The coffee supply chain is fragmented, with millions of smallholders contributing to exports. According to Gizat, a single container can hold beans from more than 100 farmers, complicating efforts to trace each shipment’s origins.

Some, like Ibrahim Hussen, a farmer in Jimma Zone’s Limu Kossa Woreda, in Oromia Regional State, have already adapted to the new standards. Hussen’s 205hct farm is certified for export and enjoys premium prices in global markets. He produces nine containers of coffee on his own farm, and with output from neighbouring producers, exports as many as 50 containers each year.

But for others, especially cooperative unions, compliance remains an uphill battle. The Yirgachefe Coffee Farmers Cooperative Union has gathered traceability data for only half of its 44,000 members. According to its Deputy General Manager, Andualem Bekele, most farmers do not understand the purpose or benefits of the new data requirements, and many have yet to submit information to the authorities. Lower production and higher data collection costs have forced the Union to cut its export target from 100 to 75 containers this year.

“This regulation extension gives us time to complete preparations,” Andualem said. “We need government support to ensure all farmers comply effectively.”

Samson Tizazu, a consultant and deputy general manager at Proma Partners Plc, recommended farmer-centric technologies such as GPS mapping and SMS-based data collection to ease compliance. Centralising data management at the cooperative or exporter level, integrating traceability into existing certification programs, and creating cost-sharing and price premium incentives for smallholders could make the transition smoother.
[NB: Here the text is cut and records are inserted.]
-- ==== Sys2Proof/Tests/Slice0.lean ====
section
/-! SUPPORT. Small tests, each about one word, one operation or one step, with the expected values of
95_test_vectors.md (section 2 unless a rule is named), and a witness for every statement that has hypotheses. -/

namespace Sys2Proof.Machine

/-- The state with one configuration register holding a byte. -/
def State.withCfg (s : State) (i v : BitVec 8) : State := s.setCfg (configStore s.cfg i v)

/-- Protected mode at a privilege level. -/
def State.protectedAt (s : State) (level : BitVec 2) : State :=
  s.setEnv { s.env with protectedMode := true, cpl := level }

end Sys2Proof.Machine

namespace Sys2Proof.Tests

open Sys2Proof
open Sys2Proof.Machine

/-! ### Well-formed instructions -/

theorem test_mov_from_dr4_ill_formed : Instr.wellFormed (.movR32Dr .a .dr4) = false := by decide
theorem test_mov_to_dr5_ill_formed : Instr.wellFormed (.movDrR32 .dr5 .a) = false := by decide
theorem test_mov_from_dr6_well_formed : Instr.wellFormed (.movR32Dr .a .dr6) = true := by decide

/-! ### Decoding: the words of section 2.7, written out from the encodings of 30_encoding.md, and the number of each in the
opcode table, first byte in the highest place and in the lowest -/

/-- LTR AX: 0F 00, ModRM 11 011 000. -/
theorem test_decode_ltr :
    decodeTableWord 24 0b000011110000000011011000 = some (.ltr .a) ∧ decodeTableWord 24 0xD8000F = some (.ltr .a) := by decide
/-- STR BX: 0F 00, ModRM 11 001 011. -/
theorem test_decode_str :
    decodeTableWord 24 0b000011110000000011001011 = some (.str .b) ∧ decodeTableWord 24 0xCB000F = some (.str .b) := by decide
/-- MOV EBX, DR6: 0F 21, ModRM 11 110 011. -/
theorem test_decode_mov_from_dr :
    decodeTableWord 24 0b000011110010000111110011 = some (.movR32Dr .b .dr6) ∧
    decodeTableWord 24 0xF3210F = some (.movR32Dr .b .dr6) := by decide
/-- MOV DR0, ECX: 0F 23, ModRM 11 000 001. -/
theorem test_decode_mov_to_dr :
    decodeTableWord 24 0b000011110010001111000001 = some (.movDrR32 .dr0 .c) ∧
    decodeTableWord 24 0xC1230F = some (.movDrR32 .dr0 .c) := by decide
theorem test_decode_hlt : decodeTableWord 8 0b11110100 = some .hlt := by decide
/-- LOOP with rel8 = 10h, in both byte orders. -/
theorem test_decode_loop :
    decodeTableWord 16 0b1110001000010000 = some (.loop 0x10#8) ∧ decodeTableWord 16 0x10E2 = some (.loop 0x10#8) := by decide
theorem test_decode_cpuid :
    decodeTableWord 16 0b0000111110100010 = some .cpuid ∧ decodeTableWord 16 0xA20F = some .cpuid := by decide
theorem test_decode_int3 : decodeTableWord 8 0b11001100 = some .int3 := by decide
theorem test_decode_out_imm :
    decodeTableWord 16 0b1110011000100010 = some (.outImmAl 0x22#8) ∧ decodeTableWord 16 0x22E6 = some (.outImmAl 0x22#8) := by
  decide
theorem test_decode_in_imm :
    decodeTableWord 16 0b1110010000100011 = some (.inAlImm 0x23#8) ∧ decodeTableWord 16 0x23E4 = some (.inAlImm 0x23#8) := by
  decide
theorem test_decode_out_dx : decodeTableWord 8 0b11101110 = some .outDxAl := by decide
theorem test_decode_in_dx : decodeTableWord 8 0b11101100 = some .inAlDx := by decide
/-- MOV BH, 01h: 10110 111, then the immediate. -/
theorem test_decode_mov_imm :
    decodeTableWord 16 0b1011011100000001 = some (.movR8Imm .bh 0x01#8) ∧
    decodeTableWord 16 0x01B7 = some (.movR8Imm .bh 0x01#8) := by decide
/-- MOV BH, AL: 88, ModRM 11 000 111. -/
theorem test_decode_mov_reg :
    decodeTableWord 16 0b1000100011000111 = some (.movR8R8 .bh .al) ∧ decodeTableWord 16 0xC788 = some (.movR8R8 .bh .al) := by
  decide
/-- NOP is not in the table, and LTR with a memory operand is not admitted. -/
theorem test_decode_refuses : decodeTableWord 8 0x90 = none ∧ decodeTableWord 24 0x0F0018 = none := by decide

/-! ### Small states and what an outcome holds -/

/-- The common start state of section 3: the reset state with the program's bytes at 0100h upward. -/
def start (bytes : List Byte) : State :=
  State.storeBytes { State.reset with pc := 0x100#32, env := { Environment.reset with csBase := 0#32 } } 0x100 bytes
He warned that without these measures, many farmers risk being shut out of lucrative European markets.

Samson also called for a strong national compliance framework, including incentives and penalties, a due diligence portal, random field audits with substantial penalties for non-compliance, and a public rating system to reward high performers.

“This is a collective responsibility,” Samson said. “Success will depend on coordination, clear roles, and a shared commitment to sustainable practices.